(YOUR INSTRUCTIONS): The lines to copy from the data below are those that hold the string "Word".

(THE DATA):
-- ==== Sys2Proof/Machine/Decoder.lean ====
section
/-! DEFINITION. The frame decoder and integrity validator, DECODE (42_frame_decode.md R125 to R138). -/

namespace Sys2Proof.Machine

/-- Steps 1 to 3 and the first part of step 4 (R126 to R129): what needs no table. Gives the claimed checksum. -/
def checkStructure (upper : Bool) (F : List Byte) : Except ErrorCode Word :=
  if F[0]? ≠ some colon then .error .invalidStart
  else if F.length < 2 ∨ F[F.length - 2]? ≠ some cr ∨ F[F.length - 1]? ≠ some lf then .error .invalidTerminator
  else if F.length < Config.minFrame then .error .truncated
  else
    match parseHex upper F (crcOffset F) 8 with
    | none => .error .malformedField
    | some c => .ok (BitVec.ofNat 32 c)

/-- The fields of a frame that passed the checksum (R133, R134, R137). -/
structure Fields where
  /-- The parsed address. -/
  addr : Word
  /-- The parsed length, equal to the number of payload bytes. -/
  len : Nat
  /-- The payload bytes. -/
  payload : List Byte
  deriving DecidableEq, Repr

/-- Step 5 (R133 to R137): address, length, the agreement `13 + L = co`, then the payload; the first failure is the
one reported (R135). -/
def extractFields (upper : Bool) (F : List Byte) : Except ErrorCode Fields :=
  match parseHex upper F 1 8 with
  | none => .error .malformedField
  | some a =>
    match parseHex upper F 9 4 with
    | none => .error .malformedField
    | some L =>
      if 13 + L ≠ crcOffset F then .error .truncated
      else .ok { addr := BitVec.ofNat 32 a, len := L, payload := (F.drop 13).take L }

/-- DECODE (R125) under the parameters `p`. No field of the header is parsed before the checksum has been verified
(R132), and `OB` is written only when the operation succeeds (R140). -/
def decodeOp (p : Config.Params) (n : Word) (s : State) : Host.Outcome State Fault Refusal :=
  let F := s.inputBytes n.toNat
  match checkStructure p.upperHex F with
  | .error e => .next (s.raise e)
  | .ok claimed =>
    match s.requestTable p.tableInit with
    | .notBuilt => .next (s.raise .notInitialized)
    | .noValue => .fault .tableHoldsNoValue
    | .ready v t =>
      if crc32With v (F.take (crcOffset F)) ≠ claimed then .next (t.raise .checksumMismatch)
      else
        match extractFields p.upperHex F with
        | .error e => .next (t.raise e)
        | .ok f =>
          .next ((t.storeOutput f.payload).complete
            { crc := claimed, addr := f.addr, len := BitVec.ofNat 16 f.len, olen := BitVec.ofNat 32 f.len })

/-- DECODE with the parameters of this spec. -/
def execDecode (n : Word) (s : State) : Host.Outcome State Fault Refusal := decodeOp Config.params n s

end Sys2Proof.Machine
end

(RESULT BELOW):
def checkStructure (upper : Bool) (F : List Byte) : Except ErrorCode Word :=
  addr : Word
def decodeOp (p : Config.Params) (n : Word) (s : State) : Host.Outcome State Fault Refusal :=
def execDecode (n : Word) (s : State) : Host.Outcome State Fault Refusal := decodeOp Config.params n s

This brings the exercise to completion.